This “Unhealthy” Fat May Actually be Heart HealthyWhat do the World Health Organization, the European Food Safety Authority, the American Food and Drug Administration, and the British National Health Service have in common? this is not the first line of a riddle, by the way.

They all give incorrect dietary advice, many contemporary experts believe.

A large review of dozens of studies, just published in the British Medical Journal, concluded that one type of fat, long thought to be unhealthy, was actually not so.

When a different team of researchers proposed this conclusion after a similar-sized literature review in 2014, sparks flew in the medical community. It is now becoming one of the most fiercely debated issues around.

In August 2015, a group of Canadian academics published a massive review of previous studies on the heart health of saturated fat.

Altogether, the studies they surveyed had over 300,000 participants. They found that the majority of studies demonstrated no association between saturated fat and all of coronary heart disease, cardiovascular disease, ischemic stroke, and type 2 diabetes.

The review also concluded that people who consumed a lot of saturated fats were not more likely to die early than those who consumed little of it.

In other words, it seems as if consuming saturated fat from red meat, milk, cheese, egg yolks, coconut oil, and palm oil may not be harmful after all.

This is very different from the dietary guidelines with which most of us grew up. The food pyramid used by many governmental health authorities prescribes that we consume saturated fat in extremely small amounts, as it causes such serious cardiovascular consequences that can lead to death.

The Canadian researchers were cautious, however, noting that the studies they surveyed did differ, and that their scientific controls were not always appropriate to warrant strong conclusions.

In 2014, the Annals of Internal Medicine published an article that reached a similar conclusion, though.
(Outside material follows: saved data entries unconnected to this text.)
-- ==== Sys2Proof/Laws/PerInstr.lean ====
section
/-! SUPPORT. Every shed that a command names is one of SHED_0 to SHED_6 (00, Table 0.1), command by command. -/

namespace Sys2Proof.Laws.ShedIndex

open Sys2Proof

/-- A shed that the command names has an index below 7. -/
def Statement (i : Instr) : Prop := ∀ k, i.shedOf = some k → k < 7

theorem absent {i : Instr} (h : i.shedOf = none) : Statement i := fun k hk => by rw [h] at hk; exact absurd hk (by simp)

theorem named {i : Instr} (j : Fin 7) (h : i.shedOf = some j.val) : Statement i := fun k hk => by
  rw [h] at hk; injection hk with e; omega

theorem ofDie {i : Instr} (d : Fin 8) (h : i.shedOf = if d.val = 0 then none else some (d.val - 1)) : Statement i := fun k hk => by
  rw [h] at hk; split at hk
  · exact absurd hk (by simp)
  · injection hk with e; omega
It was an even bigger literature review of studies with a total of almost 600,000 participants. It also concluded that most studies found no association between saturated fat and a range of cardiovascular diseases.

This study was strongly criticized by prominent academics at Harvard and Yale, among others, but its conclusion seems to have been confirmed now.

Scientists will still not be happy, however, as large reviews of dozens of scientific studies performed in 2011 and 2010 reached exactly the opposite conclusion than the 2014 and 2015 literature reviews.

So what is going on here? Why can scientists not agree?

There could be several reasons:

1. It is quite possible that different sources of saturated fat have different health profiles. For example, many studies show that milk is heart-healthier than red meat, and it seems to be the case that plant-sourced saturated fat like coconut oil are healthier than animal sources. As studies on the heart health of saturated fat normally group all these different sources together, their results will come out muddled, and different studies will reach different conclusions, depending on what sources of saturated fat they use. Organic grass-fed meat could also be healthier than antibiotic-filled, corn-fed meat.

2. It is genuinely a difficult subject to study. Researchers must trust that their study participants eat what they say they eat; they cannot exactly lock them up in a lab for years to ensure that they refrain from cheating.

3. If study participants are followed over a period of years to see whether cardiovascular diseases develop later, any of their other lifestyle habits can affect the study’s results; for example, the drugs they take, the amount of exercise they do, and so forth.

Everyone obviously has a major stake in the outcome. Meat eaters want saturated fat to be heart healthy, while vegans want it to be heart unhealthy. Ironically enough, many vegans with their high consumption of coconut oil also want saturated fat to be healthy, while governmental authorities who stand behind their dietary guidelines want it to be unhealthy.

As a result, this debate is likely to continue.

It is indisputable, however, that the latest studies are more positive about saturated fat than the earlier ones. So while you should certainly not rush out to replace your nuts, seeds, and vegetable oils with red meat and milk, it appears as if the massive crusade against saturated fat is, for the moment, over.

The best strategy is probably to maintain a balance between saturated and unsaturated fat, but until scientists settle the issue, we are on our own.